### WHAT THIS TASK INVOLVES:
Among the records below, find each line that includes the string "simp" and copy it.

[[ DATA SUPPLIED, beginning ]]

-- ==== Sys2Proof/Laws/State.lean ====
section
/-! SUPPORT. Laws of the state's updates: what each one does to each field, and how registers, lanes and sequencers read after a
write. -/

namespace Sys2Proof.Machine

/-! ## Registers -/

/-- A register reads as it was written; every other register is unchanged. -/
theorem State.reg_setReg (s : State) (a b : Nat) (v : Word) : (s.setReg a v).reg b = if b = a then v else s.reg b :=
  Sparse.get_set ..

@[simp] theorem State.reg_setReg_same (s : State) (a : Nat) (v : Word) : (s.setReg a v).reg a = v := by
  rw [State.reg_setReg, if_pos rfl]

theorem State.reg_setReg_ne (s : State) {a b : Nat} (v : Word) (h : b ≠ a) : (s.setReg a v).reg b = s.reg b := by
  rw [State.reg_setReg, if_neg h]

/-- Writing a field leaves every other register. -/
theorem State.reg_put_ne (s : State) (f : Fld) (v : Nat) {b : Nat} (h : b ≠ f.off) : (s.put f v).reg b = s.reg b :=
  s.reg_setReg_ne _ h

theorem State.toNat_reg_put (s : State) (f : Fld) (v : Nat) (h : f.lo ≤ f.hi) (h31 : f.hi ≤ 31) :
    ((s.put f v).reg f.off).toNat = setBits (s.reg f.off).toNat f.hi f.lo v := by
  rw [State.put, State.reg_setReg_same, BitVec.toNat_ofNat,
    Nat.mod_eq_of_lt (setBits_lt h (by omega) (s.reg f.off).isLt)]

/-- A field reads as it was written, cut to its width. -/
theorem State.get_put (s : State) (f : Fld) (v : Nat) (h : f.lo ≤ f.hi) (h31 : f.hi ≤ 31) :
    (s.put f v).get f = v % 2 ^ (f.hi + 1 - f.lo) := by
  rw [State.get, s.toNat_reg_put f v h h31, bits_setBits _ _ _ _ h]

/-- A field of another register is unchanged. -/
theorem State.get_put_off (s : State) (f g : Fld) (v : Nat) (h : g.off ≠ f.off) : (s.put f v).get g = s.get g := by
  rw [State.get, State.reg_put_ne _ _ _ h, State.get]

/-- A field beside the one written is unchanged. -/
theorem State.get_put_beside (s : State) (f g : Fld) (v : Nat) (h : f.lo ≤ f.hi) (h31 : f.hi ≤ 31) (ho : g.off = f.off)
    (hd : f.hi < g.lo ∨ g.hi < f.lo) : (s.put f v).get g = s.get g := by
  rw [State.get, ho, s.toNat_reg_put f v h h31, bits_setBits_of_disjoint _ _ _ _ _ _ h hd, State.get, ho]

/-- A field that shares no bit with the one written is unchanged. -/
theorem State.get_put_ne (s : State) (f g : Fld) (v : Nat) (h : f.lo ≤ f.hi) (h31 : f.hi ≤ 31)
    (hd : g.off ≠ f.off ∨ f.hi < g.lo ∨ g.hi < f.lo) : (s.put f v).get g = s.get g := by
  by_cases ho : g.off = f.off
  · exact s.get_put_beside f g v h h31 ho (by omega)
  · exact s.get_put_off f g v ho

/-! ## Lanes, sequencers, queues, channels -/

@[simp] theorem State.lane_setLane_same (s : State) (n : Lane) (l : LaneState) : (s.setLane n l).lane n = l := by
  simp [State.lane, State.setLane]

[[ DATA SUPPLIED, end ]]

### RESPONSE TO THE EXERCISE:
@[simp] theorem State.reg_setReg_same (s : State) (a : Nat) (v : Word) : (s.setReg a v).reg a = v := by
@[simp] theorem State.lane_setLane_same (s : State) (n : Lane) (l : LaneState) : (s.setLane n l).lane n = l := by
  simp [State.lane, State.setLane]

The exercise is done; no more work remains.